§ Data extracts
/-- Whether a staged set has a gate action. -/
def Target.gate (g : Target) : Bool := g.items.any (fun i => i.kind == 2 || i.kind == 3)
/-- GLOCK (R367): a gate action is held from a YES vote until the heat ends here. -/
def NiSt.glock (x : NiSt) : Bool := x.targets.any (fun e => [2, 3, 4, 6].contains e.2.st && e.2.gate)
/-- EP_HELD: a heat holds the endpoint window (R356, R392). -/
def NiSt.epHeld (x : NiSt) : Bool := x.targets.any (fun e => e.2.win)

/-- GO or DISCARD to the endpoint (R358). -/
def State.heatCode (s : State) (n code slot : Nat) : State :=
  s.sbeEvent n (BitVec.ofNat 32 (0x48540000 + 256 * code + slot % 64))

/-- Route entries that a joined instance's heat stages, applies or lets go of at an NI owe the floors (R240).
[DESIGN CHOICE: log 57] -/
def State.farFloors (s : State) (k : Nat) (items : List Shadow) : State :=
  if k / 64 ≠ s.instNum ∧ items.any (fun i => i.kind == 0) = true then s.floorsDue else s

/-- An NI lets go of a heat: its shadow entries, GLOCK and the endpoint window (R365, R382). -/
def State.dropTarget (s : State) (n k : Nat) : State :=
  match (s.ni n).tgt k with
  | none => s
  | some g =>
    let s := (s.updNi n (fun x => x.setTgt k none)).farFloors k g.items
    if g.win then s.heatCode n 2 k else s

/-! ### Messages (R362, R364) -/

/-- Take the first whole message at NI `n` that `f` accepts: its header and payload, and the state without it. -/
def State.takeMsg (s : State) (n : Nat) (f : Hdr → Bool) : Option (Hdr × List Byte × State) :=
  let x := s.ni n
  match x.inbox.find? (fun k => match x.pk k with
    | some p => f p.hdr && p.left == 0
    | none => false) with
  | none => none
  | some k => match x.pk k with
    | none => none
    | some p =>
      some (p.hdr, p.got, (s.setNi n { x with inbox := x.inbox.filter (fun j => j != k) }).dropPk n k)

/-- Send a STAGE_ACK from NI `n` to node `dest` (R364). `disp` is a displaced HID plus 2^16, or 0. -/
def State.stageAck (s : State) (n dest hid aseq status detail disp : Nat) : State :=
  s.pushVn3 n 4 1 dest 63 0 0 0
    (leBytes 2 hid ++ leBytes 2 aseq ++ leBytes 1 status ++ leBytes 1 detail ++ leBytes 2 disp ++ leBytes 1 (disp / 65536)
      ++ leBytes 7 0)

/-! ### Staging (R352, R355 to R357, R378, R379) -/

/-- Whether the heat of key `a` and age `s` is older than that of key `b` and age `t` (R347). -/
def older (a : Nat) (s : Stamp) (b : Nat) (t : Stamp) : Bool :=
  decide (stampDiff s t < 0) || (stampDiff s t == 0 && decide (a < b))

/-- The other heat that holds an item at an NI. -/
def NiSt.holder (x : NiSt) (k : Nat) (item : Nat × Nat) : Option (Nat × Target) :=
  x.targets.find? (fun e => e.1 != k &&
    ((e.2.win && item == (7, 0)) || e.2.items.any (fun i => itemKey i.kind i.index == item)))

/-- The route entry that a ROUTE action's DATA spells (R351). -/
def actEntry (data : Nat) : Entry :=
  let w2 := bitsAt data 64 32
  { path := data % 2 ^ 64, nhops := bitsAt w2 0 5, valid := bitAt w2 5, rep := bitAt w2 6, unchk := false, pol := bitsAt w2 8 2
    bound := bitsAt w2 16 16, regmask := bitsAt data 96 16, xings := bitsAt data 112 5 }

/-- The DATA that spells a checked entry, its reserved bits 0. -/
def entryData (x : Entry) : Nat :=
  x.path % 2 ^ 64 + 2 ^ 64 * (x.nhops % 32 + 32 * b2n x.valid + 64 * b2n x.rep + 256 * (x.pol % 4) + 65536 * (x.bound % 65536))
    + 2 ^ 96 * (x.regmask % 65536 + 65536 * (x.xings % 32))

/-- A ROUTE action as it is staged (R133, R136): the entry with what the checks compute, or REASON.
[DESIGN CHOICE: log 56] -/
def State.routeAct (s : State) (n e data : Nat) : Except Nat Entry :=
  let y := actEntry data
  match s.routeCheck n e y with
  | .error r => .error r
  | .ok (b, mask, xs) =>
    .ok { y with bound := if y.rep && y.bound == 0 then b else y.bound, regmask := mask, xings := xs }

/-- The Starter's checks on an item of a local target (R352, R354): DATA as it is staged, or STATUS and DETAIL.
[DESIGN CHOICE: log 56, 57] -/
def State.itemCheck (s : State) (n kind index data : Nat) : Except (Nat × Nat) Nat :=
  match kind with
  | 0 =>
    match s.routeAct n index data with
    | .error r => .error (4, r)
    | .ok y =>
      let s' := s.setEntry n index y
      let fl := s.grantedFlows none
      if fl.contains (n, index) && ((s'.flowFault (n, index)).isSome || (s'.crowded fl).isSome) then .error (4, 0x80)
      else .ok (entryData y)
  | 4 =>
    if s.rd (niB n) (shpGranted index) = 1 ∧ s.rd (niB n) F.NI_SC1_CAP_CAP < s.rateSum n index (data % 65536) then .error (4, 0x81)
    else .ok data
  | _ => .ok data
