/-- The COMMIT collect returns with the word `w`: ARM leaves by T − GUARD and the scanner's comparison is suspended, or the heat
aborts. -/
def execCommitCollectDone (slot : Nat) (w : Word) (s : State) : Host.Outcome State Fault Refusal :=
  guardUnit s (decide (slot < 64))
    (if s.heatSt slot ≠ 5 ∨ s.relay ≠ some (1, slot) ∨ s.collectWord 1 slot 0 ≠ (w, true) then s
     else
       let (yes, no, first, reason) := voteFields w
       let s := s.relayEnd slot
       if yes = s.targetCount slot ∧ no = 0 then
         if -(s.heatGuard slot : Int) < s.pastT slot then s.heatAbort slot 8 0x1FF 0
         else
           let h := s.heat slot
           let s := { ((s.heatGo slot 6).setHeat slot { h with commit := none }).joinedOut 2 slot with heatCrc := true }
           (((s.wr evtB F.EVT_STAT_SUSP_HEAT 1).wr evtB F.EVT_STAT_MM_CNT 0).replyOpt h.commit 0 (s.commitReply slot)).heatPump
       else s.heatShort slot no first reason true)

/-- COMMIT or ARM cannot leave by its deadline (R374, R375). -/
def execHeatDeadline (slot : Nat) (s : State) : Host.Outcome State Fault Refusal :=
  guardUnit s (decide (slot < 64))
    (let st := s.heatSt slot
     if ((s.heat slot).given = true ∧ (st = 2 ∨ st = 3 ∨ st = 4) ∧ -(s.heatLead slot : Int) < s.pastT slot)
         ∨ (st = 5 ∧ -(s.heatGuard slot : Int) < s.pastT slot) then s.heatAbort slot 8 0x1FF 0
     else s)

/-- Leave has not been granted within LEAVE_US (R361). [DESIGN CHOICE: log 4] -/
def execLeaveTmo (slot : Nat) (s : State) : Host.Outcome State Fault Refusal :=
  guardUnit s (decide (slot < 64))
    (if s.heatSt slot = 4 ∧ s.hasLeave 0 slot = false then s.heatAbort slot 7 0x1FF 0 else s)

/-- The governor withdraws leave at a droop warning: heats whose COMMIT has not left abort (R526, R389). -/
def State.heatDroop (s : State) : State :=
  (s.slotsIn [4]).foldl (fun a k => if a.hasLeave 0 k then a.heatAbort k 7 0x1FF 0 else a) s

/-- A reset of a slice aborts its heats before ARM (R381, R389). -/
def State.heatSlice (s : State) (sl : Nat) : State :=
  (s.slotsIn [1, 2, 3, 4, 5]).foldl (fun a k =>
    if a.rd hcuB (F.HCU_SLOT0_SLICE.ix k) = sl then a.heatAbort k 0x0B 0x1FF 0 else a) s

/-! ### Settling (R372, R383) -/

/-- Slot `k` leaves SETTLING with stragglers `l`: leave is returned, and the commit owes the floors. -/
def State.settled (s : State) (k : Nat) (l : List Nat) : State :=
  let h := s.heat k
  let s := ((s.heatFloors h).relayEnd k).give 0 k
  let c := s.rd hcuB (F.HCU_SLOT0_CLIENT.ix k)
  if l.isEmpty then
    { s.heatDone k with clients := mset (fun _ => (0, 0)) s.clients c (0, (s.client c).2) }.heatPump
  else
    ((((s.heatGo k 9).setHeat k { h with strag := l }).count hcuB F.HCU_CNT_STRAG_COUNT 1).glEvent 1 1).glEvent 1 0 |>.heatPump
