-- ==== Sys2Proof/Machine/Cmx.lean ====
section
/-! DEFINITION. The Control Matrix (R446 to R473): the host port, arbitration, accesses in progress, time limits, MGMT packets
and the debug port's accesses. -/

namespace Sys2Proof.Machine

/-! ### The host port (R447, R448) -/

/-- A request transfers at the host port. -/
def State.hcTake (s : State) (q : CsrReq) : State :=
  if s.hcReady then (s.cmxIn 0 none { q with data := fromLanes q.addr q.data } none).flushCmx else s

def execHcRequest (q : CsrReq) (s : State) : Host.Outcome State Fault Refusal := .next (s.hcTake q)

/-- HC_RST_N asserts: the host's locks break and the responses of its outstanding accesses are discarded. -/
def execHcRstAssert (s : State) : Host.Outcome State Fault Refusal :=
  .next ((s.ownerReset 0).updCmx (fun c => { c with hcLow := true })).flushCmx

/-- HC_RST_N deasserts. -/
def execHcRstDeassert (s : State) : Host.Outcome State Fault Refusal := .next (s.updCmx (fun c => { c with hcLow := false }))

/-! ### Arbitration and performance (R455 to R457) -/

def execCmxArbPhase (t : Nat) (s : State) : Host.Outcome State Fault Refusal := .next (s.cmxPhase t)

def execCmxAccess (x : Nat) (s : State) : Host.Outcome State Fault Refusal := .next (s.cmxDone x)

/-! ### Time limits (R453, R462, R467) -/

/-- CMX.TMO passes: the access is answered TIMEOUT and its target accepts the next one. [DESIGN CHOICE: log 106] -/
def State.cmxTimeout (s : State) (x : Nat) : State :=
  match s.cmx.acs.find? (fun a => a.ser == x && a.working) with
  | none => s
  | some a =>
    let s := s.closing a.m a.tgt (s.lockBit a.m a.req)
    let s := s.updCmx (fun c => { c with acs := c.acs.map (fun b =>
        if b.ser = x then { b with rsp := some (0, 8, s.cmx.brk.contains a.tgt) } else b) ++ [{ a with late := true, mute := true }] })
    (s.brokenNow a.tgt).flushCmx

def execCmxTimeout (x : Nat) (s : State) : Host.Outcome State Fault Refusal := .next (s.cmxTimeout x)

/-- LOCK_MAX passes: the lock breaks once no access of its owner is in progress. -/
def execLockMaxExpire (t : Nat) (s : State) : Host.Outcome State Fault Refusal :=
  .next (s.breakWhenDone t 1)

/-- A low word that master 4 has staged waits for 256 fc without its high word. -/
def execPairStageTmo (t : Nat) (s : State) : Host.Outcome State Fault Refusal := .next (s.setStage 4 t none)

/-! ### MGMT packets (R449, R450) -/

/-- The access that a MGMT packet asks for. -/
def mgmtReq (p : Pk) : CsrReq :=
  let size := match p.hdr.len with
    | 1 => 0
    | 2 => 1
    | 4 => 2
    | 8 => 3
    | _ => 4
  { addr := p.hdr.addr, wr := p.hdr.op == 1, size := size, data := BitVec.ofNat 64 (leNat p.got) }

/-- Whether a MGMT write from node `src` is authorised. [DESIGN CHOICE: log 32] -/
def State.mgmtAuth (s : State) (src : Nat) : Bool :=
  s.authBit (src % 256) && (src / 256 == s.instNum || s.flag cmxB F.CMX_CTL_REMOTE_WR)

/-- The oldest whole MGMT packet of NI `n` with an OP that `f` accepts. -/
def State.mgmtPk (s : State) (n : Nat) (f : Nat → Bool) : Option (Nat × Pk) :=
  (s.ni n).inbox.findSome? (fun k => match (s.ni n).pk k with
    | some p => if p.hdr.ptype = 8 ∧ f p.hdr.op = true ∧ p.left = 0 then some (k, p) else none
    | none => none)

/-- Take a packet out of NI `n`'s inbox. -/
def State.unbox (s : State) (n k : Nat) : State :=
  (s.updNi n (fun x => { x with inbox := x.inbox.filter (fun j => j != k) })).dropPk n k

/-- A MGMT read or write reaches its NI: it joins that NI's target where its ADDR lies in the NI's window, else the NI's queue
for the CMX; with 16 accesses queued it is answered MGMT_BUSY. [DESIGN CHOICE: log 104, 105] -/
def State.mgmtTake (s : State) (n : Nat) : State :=
  match s.mgmtPk n (fun op => decide (op ≤ 1)) with
  | none => s
  | some (k, p) =>
    let s := s.unbox n k
    let q := mgmtReq p
    let pl := if s.plnState p.plane = 3 then 1 + p.plane else 0
    let mine (c : Csa) : Bool := match c.mg with
      | some (i, _, _) => i == n && !c.late
      | none => false
    if 16 ≤ (s.ni n).mgmtIn.length + (s.cmx.acs.filter mine).length then (s.noteErr 4 q 10).mgmtAnswer n pl p.hdr 0 10 false
    else if q.wr = true ∧ s.mgmtAuth p.hdr.src = false then (s.noteErr 4 q 6).mgmtAnswer n pl p.hdr 0 6 false
    else if niB n ≤ q.addr ∧ q.addr < niB n + 0x4000 then (s.cmxIn 4 (some (n, pl, p.hdr)) q none).flushCmx
    else (s.updNi n (fun x => { x with mgmtIn := x.mgmtIn ++ [(q, pl, p.hdr)] })).mgmtPump.flushCmx

def execMgmtReceive (n : Nat) (s : State) : Host.Outcome State Fault Refusal := guardUnit s (s.hasNi n) (s.mgmtTake n)

/-- A MGMT response reaches the NI function that sent its request, which is a plane-test probe (R413); one that matches no
request is dropped and counted. -/
def State.mgmtEnd (s : State) (n : Nat) : State :=
  match s.mgmtPk n (fun op => op == 2) with
  | none => s
  | some (k, p) =>
    let s := s.unbox n k
    let x := s.ni n
    let i := x.probes.findIdx (fun r => r.1 == p.plane && r.2.1 == p.hdr.tag && r.2.2 == 0)
    if i < x.probes.length then
      s.setNi n { x with probes := listSet x.probes i (fun r => (r.1, r.2.1, if (p.got.getD 8 0).toNat = 0 then 1 else 2)) }
    else s.pktBad n

def execMgmtResponse (n : Nat) (s : State) : Host.Outcome State Fault Refusal := guardUnit s (s.hasNi n) (s.mgmtEnd n)

/-! ### The debug port (R619 to R621) -/

/-- An access of the debug port is outstanding. -/
def State.dbgBusy (s : State) : Bool := s.cmx.acs.any (fun a => a.m == 2 && !a.late && !a.mute)

/-- DBG_ACC: Capture-DR shows the last completed access, and Update-DR with GO issues one. With DBG_DIS it acts as BYPASS; in a
sleeping home region the port answers ASLEEP itself. [DESIGN CHOICE: log 104] -/
def State.dbgAcc (s : State) (w : BitVec 96) : State :=
  if s.dbgDis then s.tapOut 3 0
  else
    let v := w.toNat
    let last := (s.cmx.dbgOut.getLast?).getD { id := 0, data := 0, code := 0, lb := false }
    let busy := s.dbgBusy
    let s := s.tapOut 3 (last.code + 16 * b2n last.lb + 32 * b2n busy + 2 ^ 32 * last.data.toNat)
    if bitAt v 28 = false ∨ busy = true then s
    else
      let q : CsrReq := { addr := bitsAt v 0 24, size := bitsAt v 24 2, wr := bitAt v 26, lock := bitAt v 27, data := BitVec.ofNat 64 (v / 2 ^ 32) }
      let s := if s.flag dbgB F.DBG_STAT_TAP_ACC then s else (s.wr dbgB F.DBG_STAT_TAP_ACC 1).glEvent 12 0
      (s.cmxIn 2 none q (if [2, 3, 4].contains (s.rgState s.rom.homeRegion) then some 7 else none)).flushCmx

def execDbgAcc (w : BitVec 96) (s : State) : Host.Outcome State Fault Refusal := .next (s.dbgAcc w)

end Sys2Proof.Machine
end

§ What to work on
Beginning at the line above that contains "(R449, R450) -/", return each line exactly through the line that contains "The oldest whole", and no others.

§ Task answer
/-! ### MGMT packets (R449, R450) -/

/-- The access that a MGMT packet asks for. -/
def mgmtReq (p : Pk) : CsrReq :=
  let size := match p.hdr.len with
    | 1 => 0
    | 2 => 1
    | 4 => 2
    | 8 => 3
    | _ => 4
  { addr := p.hdr.addr, wr := p.hdr.op == 1, size := size, data := BitVec.ofNat 64 (leNat p.got) }

/-- Whether a MGMT write from node `src` is authorised. [DESIGN CHOICE: log 32] -/
def State.mgmtAuth (s : State) (src : Nat) : Bool :=
  s.authBit (src % 256) && (src / 256 == s.instNum || s.flag cmxB F.CMX_CTL_REMOTE_WR)

/-- The oldest whole MGMT packet of NI `n` with an OP that `f` accepts. -/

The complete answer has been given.